REPORTAGE LE EMOZIONI DI TEL AVIV L’angoscia rode Israele sotto le ma schere di Purim All’alba una frustata sul Carnevale Aria di mobilitazione radio accese riservisti richiamati bambini chiusi in casa
sabato 26 febbraio 1994 La Stampa 0 commenti
TEL AVIV TRAGICA mattina di Purim in Israele: mattina di quel
carnevale ebraico che proprio perché è l’unica festa giocosa nella
drammatica storia di questo popolo, si festeggia con travestimenti
sfrenati. I bambini e gli adulti si camuffano da pagliacci, da
diavoli, da re e da regine. Tutti per le strade, coi baffi finti e i
cappelli da strega. E d’un tratto il senso del baratro, di nuovo sul
Paese intero una guerra incombente e stavolta una guerra interna e
non una guerra di confine. La radio ha cominciato a bombardare
Israele di notizie agghiaccianti sulla strage nelle primissime ore
del mattino. Il numero dei morti è stato imprecisato fino a molto
tardi, e in tarda serata ha seguitato ad aumentare. Gli israeliani
sono abituati alle brutte sorprese; non amano dare segno di
sconcerto. Le prime telefonate fra amici, i primi commenti, le prime
riunioni di redazione, cercano di minimizzare, di tenere bassa la
tensione. Ma lentamente le voci si caricano di angoscia: è troppo
pesante quello che sta accadendo, troppo simbolico.
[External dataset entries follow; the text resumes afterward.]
-- ==== Sys2Proof/Tests/Slice0.lean ====
section
/-! SUPPORT. The model's own tests. Expected values come from the spec: 95_test_vectors.md (section numbers beside each
test), 30_encoding.md and the rules named. The second half shows, for every statement with hypotheses, a concrete input
that meets them, at the boundaries of each clause. -/

namespace Sys2Proof.Machine.Tests

/-- The state a meaning or a step answers with. -/
def after : Result → Option State
  | .next t => some t
  | _ => none

/-- The engine in a phase, with the rest as after reset. -/
def inPhase (p : Phase) (c : Cause) : State := { State.reset with phase := p, cause := c }

/-- The engine with one host action to take. -/
def facing (a : HostAction) (s : State) : State := { s with host := [a] }

/-- ABSORBING with the bytes of "abc" absorbed (R159). -/
def abc : State :=
  { State.reset with
    phase := .absorbing
    h := initialHash
    len := 3
    buf := (((Vector.replicate 64 (0 : Byte)).set 0 0x61).set 1 0x62).set 2 0x63 }

/-- ABSORBING with 63 bytes 'a' absorbed (95_test_vectors.md 3.4, after command 63). -/
def sixtyThree : State :=
  { State.reset with phase := .absorbing, h := initialHash, len := 63, buf := Vector.replicate 64 0x61 }

/-- A DONE state whose digest is the bytes 0x80, 0x81, ... 0x93. -/
def digestState : State :=
  { inPhase .done .none with digest := Vector.ofFn fun i => BitVec.ofNat 8 (0x80 + i.val) }

/-- The same at another length. -/
def abcAt (n : Len61) : State := { abc with len := n }

/-- The message "abc". -/
def msgAbc : Message := ⟨[0x61, 0x62, 0x63], by decide⟩

/-- `'a'×n`. -/
def msgA (n : Nat) (h : n < 2 ^ 61) : Message := ⟨List.replicate n 0x61, by simpa using h⟩

/-! ### WellFormed and the encodings (30_encoding.md sections 3 to 5, 95_test_vectors.md 2.10) -/

theorem test_wf_read_index_256_is_refused : WellFormed (.read 256) = false := by decide
theorem test_wf_read_index_255_is_well_formed : WellFormed (.read 255) = true := by decide

theorem test_decode_status : decode 0b0000000000000000#16 = .instr .status := by decide
theorem test_decode_init : decode 0b0000000100000000#16 = .instr .init := by decide
theorem test_decode_absorb_a : decode 0b0000001001100001#16 = .instr (.absorb 0x61) := by decide
theorem test_decode_final : decode 0b0000001100000000#16 = .instr .final := by decide
theorem test_decode_read_19 : decode 0b0000010000010011#16 = .instr (.read 19) := by decide
/-- R73: 0x0434 asks for index 52. -/
theorem test_decode_read_52 : decode 0x0434#16 = .instr (.read 52) := by decide
theorem test_decode_init_with_arg : decode 0x0101#16 = .illegal (.argNotZero 0x01 0x01) := by decide
theorem test_decode_lowest_unassigned_op : decode 0x0500#16 = .illegal (.unassignedOp 0x05) := by decide

theorem test_table_words_decode :
    decodeTableWord 16 0x0000 = some .status ∧ decodeTableWord 16 0x0100 = some .init ∧
    decodeTableWord 16 0x02FF = some (.absorb 0xFF) ∧ decodeTableWord 16 0x0300 = some .final ∧
    decodeTableWord 16 0x04FF = some (.read 255) ∧ decodeTableWord 16 0x8000 = none := by decide

/-- 95_test_vectors.md 2.11 rows 17, 4, 3 and 1: the first command after reset. -/
theorem test_first_command_after_reset :
    ((after (step (State.reset.withFetchWord 16 0x0000))).map (·.rsps) = some [0x0000]) ∧
    ((after (step (State.reset.withFetchWord 16 0x0100))).map (·.rsps) = some [0x0400]) ∧
    ((after (step (State.reset.withFetchWord 16 0x0261))).map (·.rsps) = some [0xAC00]) ∧
    ((after (step (State.reset.withFetchWord 16 0x0300))).map (·.rsps) = some [0xAC00]) ∧
    ((after (step (State.reset.withFetchWord 16 0x0400))).map (·.rsps) = some [0xAC00]) ∧
    ((after (step (State.reset.withFetchWord 16 0xFFFF))).map (·.rsps) = some [0x9C00]) := by decide

/-! ### The five commands (95_test_vectors.md 2.10, 2.11, 3) -/

theorem test_status_in_done : (after (exec .status (inPhase .done .none))).map (·.rsps) = some [0x0800] := by decide
theorem test_status_in_failed_keeps_state :
    after (exec .status (inPhase .failed .badIndex)) =
      some { inPhase .failed .badIndex with rsps := [0x3C00] } := by decide

/-- R153: INIT clears CAUSE in FAILED and does not touch BUF. -/
theorem test_init_recovers : after (exec .init { digestState with phase := .failed, cause := .badPhase }) =
    some { digestState with
      phase := .absorbing
      h := #v[0x67452301, 0xEFCDAB89, 0x98BADCFE, 0x10325476, 0xC3D2E1F0]
      rsps := [0x0400] } := by decide

/-- 2.11: the ABSORB at LEN = 2^61 - 1 is rejected and stores nothing. -/
theorem test_absorb_overflow : after (exec (.absorb 0x61) (abcAt (BitVec.allOnes 61))) =
    some { abcAt (BitVec.allOnes 61) with phase := .failed, cause := .lenOverflow, rsps := [0xCC00] } := by decide
/-- 3.4: the 64th byte compresses inside the command. -/
theorem test_absorb_sixty_fourth_byte : (after (exec (.absorb 0x61) sixtyThree)).map (fun t => (t.len, t.h, t.rsps)) =
      some (64, #v[0xDA4968EB, 0x2E377C1F, 0x884E8F52, 0x83524BEB, 0xE74EBDBD], [0x0400]) := by decide +kernel

/-- 3.2: FINAL after "abc". -/
theorem test_final_abc : (after (exec .final abc)).map (fun t => (t.phase, t.len, t.digest, t.rsps)) =
    some (.done, 3, #v[0xa9, 0x99, 0x3e, 0x36, 0x47, 0x06, 0x81, 0x6a, 0xba, 0x3e,
      0x25, 0x71, 0x78, 0x50, 0xc2, 0x6c, 0x9c, 0xd0, 0xd8, 0x9d], [0x0800]) := by decide +kernel
/-- 2.7: FINAL after 63 bytes 'a' compresses twice. -/
theorem test_final_two_tail_blocks : (after (exec .final sixtyThree)).map (·.digest) =
    some #v[0x03, 0xf0, 0x9f, 0x5b, 0x15, 0x8a, 0x7a, 0x8c, 0xda, 0xd9,
      0x20, 0xbd, 0xdc, 0x29, 0xb8, 0x1c, 0x18, 0xa5, 0x51, 0xf5] := by decide +kernel

theorem test_read_last_byte : (after (exec (.read 19) digestState)).map (·.rsps) = some [0x0893] := by decide
/-- 2.11 row 13: READ 20 in DONE. -/
theorem test_read_20_is_bad_index : after (exec (.read 20) digestState) =
    some { digestState with phase := .failed, cause := .badIndex, rsps := [0xBC00] } := by decide

/-- 2.11 row 15: the first cause wins over a later illegal word. -/
theorem test_illegal_word_in_failed : after (step (facing (.command 0x0500) (inPhase .failed .badPhase))) =
    some { inPhase .failed .badPhase with rsps := [0xAC00] } := by decide
/-- R190: a reset gives no response. -/
theorem test_reset_in_failed : (after (step (facing .reset (inPhase .failed .badPhase)))).map
    (fun t => (t.phase, t.cause, t.rsps, t.host)) = some (.idle, .none, [], []) := by decide
/-- R184: with nothing offered the engine waits. -/
theorem test_waiting : after (step abc) = some abc := by decide

/-! ### The parts of the hash function (95_test_vectors.md 2.1 to 2.8) -/

theorem test_rotl : rotl 0x80000001 1 = 0x00000003 ∧ rotl 0x12345678 5 = 0x468ACF02 ∧
    rotl 0x12345678 30 = 0x048D159E := by decide
theorem test_zpad : (List.map zpad [0, 3, 54, 55, 56, 63, 64, 128]) = [55, 52, 1, 0, 63, 56, 55, 55] := by decide
/-- 2.1: the length field of 2^61 - 1 bytes. -/
theorem test_length_field_extreme : be64 (bitLength (BitVec.allOnes 61)) =
    #v[0xff, 0xff, 0xff, 0xff, 0xff, 0xff, 0xff, 0xf8] := by decide
/-- R95's example: `Tail(3, "abc", 3)` is `Pad("abc")`. -/
theorem test_tail_abc : tail 3 [0x61, 0x62, 0x63] 3 =
    [0x61, 0x62, 0x63, 0x80] ++ List.replicate 52 0x00 ++ [0, 0, 0, 0, 0, 0, 0, 0x18] := by decide
theorem test_tail_65 : tail 1 (List.replicate 64 0x61) 65 =
    [0x61, 0x80] ++ List.replicate 60 0x00 ++ [0x02, 0x08] := by decide
theorem test_schedule_abc :
    (schedule (blockAt (pad msgAbc) 0))[0] = 0x61626380 ∧ (schedule (blockAt (pad msgAbc) 0))[19] = 0x85898E01 ∧
    (schedule (blockAt (pad msgAbc) 0))[79] = 0x822E0879 := by decide +kernel
theorem test_mix :
    (List.map (fun t => mix t 0xF0F0F0F0 0xCCCCCCCC 0xAAAAAAAA) [0, 19, 20, 39, 40, 59, 60, 79]) =
      [0xCACACACA, 0xCACACACA, 0x96969696, 0x96969696, 0xE8E8E8E8, 0xE8E8E8E8, 0x96969696, 0x96969696] := by decide
/-- R115: each constant is floor(2^30 sqrt n), n = 2, 3, 5, 10. -/
theorem test_round_constants_are_square_roots :
    ∀ p ∈ [((0 : Fin 80), 2), (20, 3), (40, 5), (60, 10)],
      (roundConstant p.1).toNat ^ 2 ≤ p.2 * 2 ^ 60 ∧ p.2 * 2 ^ 60 < ((roundConstant p.1).toNat + 1) ^ 2 := by decide
/-- 2.4: round 0 of "abc". -/
theorem test_round_0 : roundStep 0 (loadWorking initialHash) 0x61626380 =
    ⟨0x0116FC33, 0x67452301, 0x7BF36AE2, 0x98BADCFE, 0x10325476⟩ := by decide
/-- 2.3: one round with K[2]. -/
theorem test_round_40 : roundStep 40 ⟨1, 2, 3, 4, 5⟩ 6 = ⟨0x8F1BBD09, 1, 0x80000000, 3, 4⟩ := by decide
theorem test_serialize : serialize #v[0x00000001, 0x00000000, 0x80000000, 0x00FF00FF, 0x12345678] =
    #v[0x00, 0x00, 0x00, 0x01, 0x00, 0x00, 0x00, 0x00, 0x80, 0x00, 0x00, 0x00, 0x00, 0xff, 0x00, 0xff,
      0x12, 0x34, 0x56, 0x78] := by decide
/-- 1.2: the document's digest of the empty message. -/
theorem test_digest_empty : digestOf ⟨[], by decide⟩ =
    #v[0xda, 0x39, 0xa3, 0xee, 0x5e, 0x6b, 0x4b, 0x0d, 0x32, 0x55, 0xbf, 0xef, 0x95, 0x60, 0x18, 0x90,
      0xaf, 0xd8, 0x07, 0x09] := by decide +kernel
/-- 2.7: three blocks. -/
theorem test_digest_three_blocks : chain (pad (msgA 120 (by decide))) =
    #v[0xF34C1488, 0x385346A5, 0x5709BA05, 0x6DDD0828, 0x0DD4C6D6] := by decide +kernel
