/-! ### Single steps, from the tables of 95_test_vectors.md -/

/-- L2: LDI R7,0x80 moves the stack. -/
theorem test_ldi_sp :
    nextIs (step (boot 0x10#8 [0x82#8, 7#8, 0x80#8])) (fun t => t.sp == 0x80#8 && t.pc == 0x13#8) = true := by
  decide
/-- L5 and L6: at 253 the next PC stops it, and a bad index is reported before that. -/
theorem test_ldi_stops :
    (stopIs (step (boot 253#8 [0x82#8, 0#8, 1#8])) (.memAddr 256) (boot 253#8 [0x82#8, 0#8, 1#8]) &&
      stopIs (step (boot 253#8 [0x82#8, 9#8, 1#8])) (.regIndex 9) (boot 253#8 [0x82#8, 9#8, 1#8])) = true := by
  decide
/-- N1: PRN R7 emits 244. -/
theorem test_prn_sp :
    nextIs (step (boot 0#8 [0x47#8, 7#8])) (fun t => t.out == [244#8] && t.pc == 2#8) = true := by decide
/-- N3: PRN at 253 completes. -/
theorem test_prn_top :
    nextIs (step ((boot 253#8 [0x47#8, 0#8]).writeReg 0 5#8))
      (fun t => t.out == [5#8] && t.pc == 0xFF#8) = true := by decide
/-- A8: ADD R2,R2 with 129 gives 2. -/
theorem test_add_same_register :
    nextIs (step ((boot 0#8 [0xA0#8, 2#8, 2#8]).writeReg 2 129#8))
      (fun t => t.readReg 2 == 2#8 && t.pc == 3#8) = true := by decide
/-- A10: ADD R1,R7 reads the stack pointer and leaves it. -/
theorem test_add_reads_sp :
    nextIs (step ((boot 0#8 [0xA0#8, 1#8, 7#8]).writeReg 1 0x10#8))
      (fun t => t.readReg 1 == 0x04#8 && t.sp == 0xF4#8) = true := by decide
/-- M10: MUL R2,R2 with 200 gives 64. -/
theorem test_mul_square_wraps :
    nextIs (step ((boot 0#8 [0xA2#8, 2#8, 2#8]).writeReg 2 200#8)) (fun t => t.readReg 2 == 64#8) = true := by
  decide
/-- M7: 15 * 17 = 255. -/
theorem test_mul_max :
    nextIs (step (((boot 0#8 [0xA2#8, 0#8, 1#8]).writeReg 0 15#8).writeReg 1 17#8))
      (fun t => t.readReg 0 == 255#8 && t.readReg 1 == 17#8) = true := by decide
/-- U2: PUSH R7 stores the decremented stack pointer. -/
theorem test_push_sp :
    nextIs (step (boot 6#8 [0x45#8, 7#8]))
      (fun t => t.sp == 0xF3#8 && t.readMem 0xF3#8 == 0xF3#8 && t.pc == 8#8) = true := by decide
/-- U5: PUSH 9 with SP 0 reports the index. -/
theorem test_push_priority :
    stopIs (step ((boot 6#8 [0x45#8, 9#8]).writeSp 0#8)) (.regIndex 9)
      ((boot 6#8 [0x45#8, 9#8]).writeSp 0#8) = true := by decide
/-- O3: POP R7 leaves the loaded value plus 1. -/
theorem test_pop_sp :
    nextIs (step (((boot 10#8 [0x46#8, 7#8]).writeSp 0xF3#8).writeMem 0xF3#8 0x10#8))
      (fun t => t.sp == 0x11#8 && t.pc == 12#8) = true := by decide
/-- O5: POP with SP 254 reaches 255. -/
theorem test_pop_top :
    nextIs (step (((boot 10#8 [0x46#8, 0#8]).writeSp 0xFE#8).writeMem 0xFE#8 0x33#8))
      (fun t => t.readReg 0 == 0x33#8 && t.sp == 0xFF#8) = true := by decide
/-- C2: CALL R7 jumps to the decremented stack pointer. -/
theorem test_call_sp :
    nextIs (step (boot 0x10#8 [0x50#8, 7#8]))
      (fun t => t.sp == 0xF3#8 && t.readMem 0xF3#8 == 0x12#8 && t.pc == 0xF3#8) = true := by decide
/-- C5: CALL at 253 stores the return address 255. -/
theorem test_call_top :
    nextIs (step ((boot 0xFD#8 [0x50#8, 1#8]).writeReg 1 0x20#8))
      (fun t => t.readMem 0xF3#8 == 0xFF#8 && t.pc == 0x20#8) = true := by decide
/-- F7: RET at 253. -/
theorem test_ret_top :
    nextIs (step (((boot 0xFD#8 [0x11#8]).writeSp 0xF3#8).writeMem 0xF3#8 8#8))
      (fun t => t.pc == 8#8 && t.sp == 0xF4#8) = true := by decide
/-- T4: RET with SP 255. -/
theorem test_ret_stop :
    stopIs (step ((boot 0x20#8 [0x11#8]).writeSp 0xFF#8)) (.memAddr 256)
      ((boot 0x20#8 [0x11#8]).writeSp 0xFF#8) = true := by decide
/-- F1 and H1: HLT at 253 halts, the PC stays, and a further step does nothing. -/
theorem test_hlt :
    (stopIs (step (boot 0xFD#8 [1#8])) .hlt (boot 0xFD#8 [1#8]) &&
      nextIs (step (raise .hlt State.reset)) fun t => decide (t = raise .hlt State.reset)) = true := by decide
/-- F2: HLT at 254 is never reached. -/
theorem test_hlt_at_254 :
    stopIs (step (boot 0xFE#8 [1#8])) (.memAddr 256) (boot 0xFE#8 [1#8]) = true := by decide
/-- F6: 0xA1 stops with its byte recorded. -/
theorem test_unrecognized :
    stopIs (step (boot 0#8 [0xA1#8, 0#8, 1#8])) (.unrecognized 0xA1#8) (boot 0#8 [0xA1#8, 0#8, 1#8]) = true := by
  decide
/-- F4: at 254 the operand fetch comes first. -/
theorem test_unrecognized_at_254 :
    stopIs (step (boot 0xFE#8 [0xFF#8])) (.memAddr 256) (boot 0xFE#8 [0xFF#8]) = true := by decide
/-- R18: the stop report of an unrecognized opcode, and none while running. -/
theorem test_stop_report :
    (after (boot 5#8 [0#8])).stopReport = some ⟨.unrecognizedInstruction, .opcode 0#8, 5#8⟩ ∧
      State.reset.stopReport = none ∧ (after (boot 5#8 [0#8])).cause.code = 2 := by decide
/-- Writing 0 unlists the byte: memory is canonical. -/
theorem test_memory_canonical : memWrite (memWrite [] 7#8 1#8) 7#8 0#8 = [] := by decide

/-! ### Witnesses: the hypotheses of every statement are met -/

theorem witness_launch : (launch [1#8]).isSome = true ∧ (List.replicate 256 1#8).length ≤ 256 ∧
    256 < (List.replicate 257 1#8).length :=
  ⟨by decide, by rw [List.length_replicate], by rw [List.length_replicate]; omega⟩

theorem witness_FirstCycleFetchesAtZero : (launch [1#8]).isSome = true ∧
    decode [[1#8].getD 0 0#8, [1#8].getD 1 0#8, [1#8].getD 2 0#8] = .instr .hlt [0#8, 0#8] := by decide

theorem witness_StepKeepsInvariant :
    (boot 0#8 [0x45#8, 0#8]).Inv ∧ nextIs (step (boot 0#8 [0x45#8, 0#8])) (fun _ => true) = true := by decide

theorem witness_EncodedInstructionDecodes :
    opcodes.Valid ∧ (Instr.push 255#8).wfFor opcodes = true ∧ (Instr.unrecognized 0#8).wfFor opcodes = true := by
  decide

theorem witness_DecodedBytesAreEncoding :
    decodeWith opcodes [0x45#8, 255#8, 1#8] = .instr (.push 255#8) [1#8] := by decide

theorem witness_EveryOtherOpcodeByteIsUnrecognized :
    (boot 253#8 [0#8]).run = .running ∧ (boot 253#8 [0#8]).pc.toNat ≤ 253 ∧
      (boot 253#8 [0#8]).readMem (boot 253#8 [0#8]).pc ∉ opcodes.toList := by decide

theorem witness_UnusedOperandBytesIgnored :
    decodeKind opcodes 0x11#8 ∈ [Kind.ret, .hlt] ∧ decodeKind opcodes 1#8 ∈ [Kind.ret, .hlt] ∧
      ([0x47#8, 0x45#8, 0x46#8, 0x50#8].all fun b =>
        decide (decodeKind opcodes b ∈ [Kind.prn, .push, .pop, .call])) = true ∧
      (boot 254#8 []).run = .running ∧ 254 ≤ (boot 254#8 []).pc.toNat := by decide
dice Ygal Sarna, uno dei primi giornalisti di Yediot Aharonot, il
giornale più venduto - si è persino messo l’uniforme, ha persino
creduto di incarnare la volontà reale di un Paese che nell’esercito
ha sempre riposto molta della sua fiducia, della sua vita stessa; e
poi il luogo, la grotta madre di tutte le religioni, la grotta di
Abramo; e proprio nelle feste religiose di Purim e di Ramadan. Quale
terribile segno di rottura insanabile è quello che è successo. In
queste ore i soldati in congedo sono stati tutti richiamati, e con
loro anche gli ufficiali. Gli israeliani usano sentire la radio a
tutte le ore, tanto più quando c’è una situazione di mobilitazione.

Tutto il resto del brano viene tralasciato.